Возбуждением, непоколебимым здоровьем веяло от молодого, полного лица, от сочного голоса, от прочной, большой фигуры уверенного в себе человека; и глаза его, которые, очевидно, так нравились своей холодной синевой женщинам, блестели сейчас настороженно-вопросительно. «Да, это тот Иверзев, – подумал Ермаков. – Тот, который отдавал приказ!»
– Я вывел батальон из окружения, товарищ полковник, – сказал Ермаков, взойдя по ступеням на крыльцо. – Я вывел батальон… в составе пяти человек, в числе которых один офицер.

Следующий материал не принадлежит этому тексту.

-- ==== Sys2Proof/Certificates/Slice0/Obligations.lean ====
section
/-! DEFINITION. The statements for the provers, one `def Obligations.<Name> : Prop` each, family by family. Titles, rules
and quotes stand in OBLIGATIONS.json. -/

open Sys2Proof Sys2Proof.Machine

/-! ## Reset, boot and the ports -/

/-- 10_state.md R45, 70_reset_and_hazards.md R251: the state after reset, and the ROM images a build holds, which no
state changes. -/
def Obligations.ResetStateHoldsTheSpecifiedValues : Prop :=
  State.reset.tsel = 0 ∧ State.reset.gs = 0 ∧ State.reset.acc = 0 ∧ State.reset.dcnt = 0 ∧ State.reset.rq = [] ∧
  cmdReady Config.build false State.reset = true ∧
  romOf Config.build State.reset.tsel = some standardRom ∧ romOf Config.build 1 = some zeromqRom ∧
  romOf Config.build 2 = Config.build.custom.map CustomTable.rom

/-- 70_reset_and_hazards.md R250: an edge with `rst` = 1, from any state, the one before the first reset included. The
responses not taken are discarded, and nothing else of the state changes but the edge having passed. What it leaves in the
model's own fields is the model's choice: the edges to come (assumption log 5), what the host has taken (log 6), and the
phase, which is `live` afterwards (log 7). -/
def Obligations.ResetEdgeResetsEveryStateElement : Prop :=
  ∀ (s : State) (e : PortEdge) (later : List PortEdge), s.pins = e :: later → e.rst = true →
    step s = .next { s with cfg := 0, acc := 0, dcnt := 0, rq := [], phase := .live, pins := later } ∧
    cmdReady Config.build e.rst s = false ∧ rspValid e.rst s = false

/-- 70_reset_and_hazards.md R252: a command presented before the first reset is refused. That the phase is a field of State
is the model's choice (assumption log 7). -/
def Obligations.CommandBeforeFirstResetIsRefused : Prop :=
  ∀ (s : State) (e : PortEdge) (later : List PortEdge) (w : CommandWord),
    s.phase = .preReset → s.pins = e :: later → e.rst = false → e.cmd = some w →
    step s = .refused .commandBeforeReset

/-- A step runs the decoded command: at an edge without reset, where a command word is presented and RQ has room, the step
is `exec` of the command the word spells, in the state whose edge has passed and whose oldest response the host has taken
if it was ready (the order within one edge is the model's choice, assumption log 4). In particular a step on a state with
a word placed by `withFetchWord` is `exec` at that state (log 9). -/
def Obligations.StepRunsTheDecodedCommand : Prop :=
  (∀ (s : State) (e : PortEdge) (later : List PortEdge) (w : CommandWord) (i : Instr),
    s.phase = .live → s.pins = e :: later → e.rst = false → e.cmd = some w →
    s.rq.length < Config.build.respDepth → decode w = .ok i →
    step s = exec i
      { s with
        pins := later
        rq := if e.rspReady then s.rq.drop 1 else s.rq
        taken := if e.rspReady then s.taken ++ s.rq.take 1 else s.taken }) ∧
  (∀ (s : State) (nbits w : Nat) (i : Instr),
    s.phase = .live → s.rq.length < Config.build.respDepth → decodeTableWord nbits w = some i →
    step (s.withFetchWord nbits w) = exec i s)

Но меня не удивляет эта цифра, товарищ полковник! И вас, наверно, тоже. Батальон дрался до последнего патрона, хотя вы, товарищ полковник, мало чем помогли нам…
– Что за тон, капитан Ермаков? – перебил Иверзев, сдвинув брови. – Полковник Гуляев! Объясните, в чем дело!
Полковник Гуляев поспешил к крыльцу, заколыхал полами потертого плаща и, подбирая живот, привычно вытянулся, поднял умный, как бы убеждающий взгляд на Иверзева.
– Капитан Ермаков командовал батальоном после гибели Бульбанюка и Орлова, – сказал он преувеличенно спокойно.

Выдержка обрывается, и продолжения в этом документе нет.